* **Assignment**: For each line of the data below that holds "length", copy the line.

* **Data for processing**:
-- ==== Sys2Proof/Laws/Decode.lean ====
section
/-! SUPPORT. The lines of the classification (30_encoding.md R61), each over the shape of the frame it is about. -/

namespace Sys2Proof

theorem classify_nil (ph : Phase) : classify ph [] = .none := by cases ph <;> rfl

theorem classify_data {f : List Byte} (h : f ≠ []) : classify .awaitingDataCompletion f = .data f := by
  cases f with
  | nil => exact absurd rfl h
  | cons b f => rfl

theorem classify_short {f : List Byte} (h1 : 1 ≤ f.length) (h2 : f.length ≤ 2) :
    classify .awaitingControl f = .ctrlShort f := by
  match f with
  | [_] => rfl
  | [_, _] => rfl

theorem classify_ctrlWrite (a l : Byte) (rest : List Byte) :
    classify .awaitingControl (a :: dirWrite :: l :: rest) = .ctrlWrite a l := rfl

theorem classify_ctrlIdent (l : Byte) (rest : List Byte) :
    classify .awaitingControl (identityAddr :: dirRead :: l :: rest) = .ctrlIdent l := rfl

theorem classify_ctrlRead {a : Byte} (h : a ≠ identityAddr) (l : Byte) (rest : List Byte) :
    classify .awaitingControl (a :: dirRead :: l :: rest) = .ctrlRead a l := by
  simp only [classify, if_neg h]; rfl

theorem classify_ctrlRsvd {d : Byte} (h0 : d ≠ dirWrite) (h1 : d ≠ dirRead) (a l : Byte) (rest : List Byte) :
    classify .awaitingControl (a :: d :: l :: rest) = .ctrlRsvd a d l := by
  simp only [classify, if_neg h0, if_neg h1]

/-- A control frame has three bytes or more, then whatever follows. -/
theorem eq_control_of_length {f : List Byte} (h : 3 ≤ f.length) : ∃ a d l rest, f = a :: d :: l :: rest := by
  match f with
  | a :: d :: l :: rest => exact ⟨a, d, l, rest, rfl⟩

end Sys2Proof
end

* **Exercise output**:
theorem classify_short {f : List Byte} (h1 : 1 ≤ f.length) (h2 : f.length ≤ 2) :
theorem eq_control_of_length {f : List Byte} (h : 3 ≤ f.length) : ∃ a d l rest, f = a :: d :: l :: rest := by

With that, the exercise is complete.